あなたはSpecialist, Expertですか、それとも経営、マーケティング、法律、政治、経済、芸術、音楽、絵画、ダンス等のリベラルアーツ的に物事を考える人ですか。(これらがこれから求められているのです。)

これから必要とされている人材は、Expertではなく、物事の全体を見ることができる若者、今までの自分の信じてきたことを覆すことができる人材です。このような人材を育成しなければならないのです。どんな大きな企業でも中堅企業でも、できたばかりの企業でもこの潮流を降り越えなければグローバルの波を乗り越えることができないのです。

5年とは言わずに10年成長する人材を育ててほしいのです。
特に教師、コーチ、メンター、ファシリテーター、教授が新しい会社の経営というものを理解しなければなりません。全く新しい経営、マネージメント、発想、開発、製造等をチャットするロボットに奪われないようにしなければなりません。これらをNew Liberal Artsと呼びましょう。

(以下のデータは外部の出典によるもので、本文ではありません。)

/-- START puts two blocks in step, whatever their registers held. -/
theorem inStep_of_execStart {s s' u u' : State} {n : Nat} (hcfg : s.cfg = s'.cfg)
    (hbytes : ∀ j < n, Memory.read s.pkt j = Memory.read s'.pkt j) (hu : execStart n s = .next u)
    (hu' : execStart n s' = .next u') : u.InStep n u' := by
  obtain ⟨-, hcap, rfl⟩ := execStart_next hu
  obtain ⟨-, -, rfl⟩ := execStart_next hu'
  exact ⟨hcfg.symm, rfl, rfl, rfl, rfl, rfl, rfl, rfl, rfl, fun j hj => (hbytes j hj).symm,
    fun _ => ⟨s.cfg.spb_pos, Nat.zero_le _, hcap⟩⟩

/-- Step 2 of a sample tick leaves the same byte in flight and the same tone in both: it loads the same byte, or shifts
a byte in flight that was already the same. -/
theorem State.InStep.frameStep_inStep {n : Nat} {s s' f : State} (h : s.InStep n s') (hlt : s.bitpos < n * 8)
    (hcap : n ≤ s.cfg.cap) (hcur : s.bitpos = 0 ∧ s.sib = 0 ∨ s'.cur = s.cur) (hf : frameStep s = .next f) :
    ∃ cur tone, f = { s with cur := cur, tone := tone } ∧
      frameStep s' = .next { s' with cur := cur, tone := tone } := by
  by_cases hsib : s.sib = 0
  case pos =>
    rw [frameStep, if_pos hsib, frame_eq (by omega)] at hf
    rw [frameStep, if_pos (h.sib.trans hsib), frame_eq (by rw [h.bitpos, h.cfg]; omega), h.bitpos, h.tone,
      h.bytes _ (by omega)]
    split at hf
    case isTrue hload =>
      rw [if_pos hload]
      cases hread : Memory.read s.pkt (s.bitpos / 8) with
      | none => rw [hread] at hf; cases hf
      | some b => rw [hread] at hf; cases hf; exact ⟨_, _, rfl, rfl⟩
    case isFalse hshift =>
      cases hf
      rw [if_neg hshift, hcur.resolve_left fun hfirst => hshift (by omega)]
      exact ⟨_, _, rfl, rfl⟩
  case neg =>
    rw [frameStep, if_neg hsib] at hf
    cases hf
    refine ⟨s.cur, s.tone, rfl, ?_⟩
    rw [frameStep, if_neg (by rwa [h.sib]), ← h.tone, ← hcur.resolve_left fun hfirst => hsib hfirst.2]

/-- Steps 3 and 4 of a sample tick keep two runs in step, and drive the same level. -/
theorem State.InStep.produceSample_inStep {n : Nat} {s s' : State} (h : s.InStep n s') (hrun : s.RunRanges)
    (hlt : s.bitpos < n * 8) :
    (produceSample s).InStep n (produceSample s') ∧ (produceSample s').out = (produceSample s).out := by
  obtain ⟨hsib, -, hcap⟩ := hrun
  have hlength := h.length
  rw [produceSample_eq hsib (by omega) hcap,
    produceSample_eq (s := s') (by rwa [h.sib, h.cfg]) (by rwa [h.bitpos, h.length']) (by rw [h.length', h.cfg]; omega)]
  refine ⟨{ h with phase := ?_, sib := ?_, bitpos := ?_, ranges := fun _ => ?ranges }, ?_⟩
  case ranges => refine ⟨?_, ?_, hcap⟩ <;> dsimp only <;> split <;> omega
  all_goals simp only [h.cfg, h.phase, h.tone, h.sib, h.bitpos]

ここからが行動編です。これらを理解して本当に自分から発していくにはどのようにしたらよいのでしょうか。
Leaderとは結果を出さなければなりません。計画と実行させるための事前行動、目的と目標、計画とゴール設定KPI, KGI, マイルストーンです。プロジェクトのプロセスをきちんと理解したうえで、行動しましょう。

杉井要一郎 / 2017年9月第1週号 © 2017 Gledis Inc. All rights Reserved.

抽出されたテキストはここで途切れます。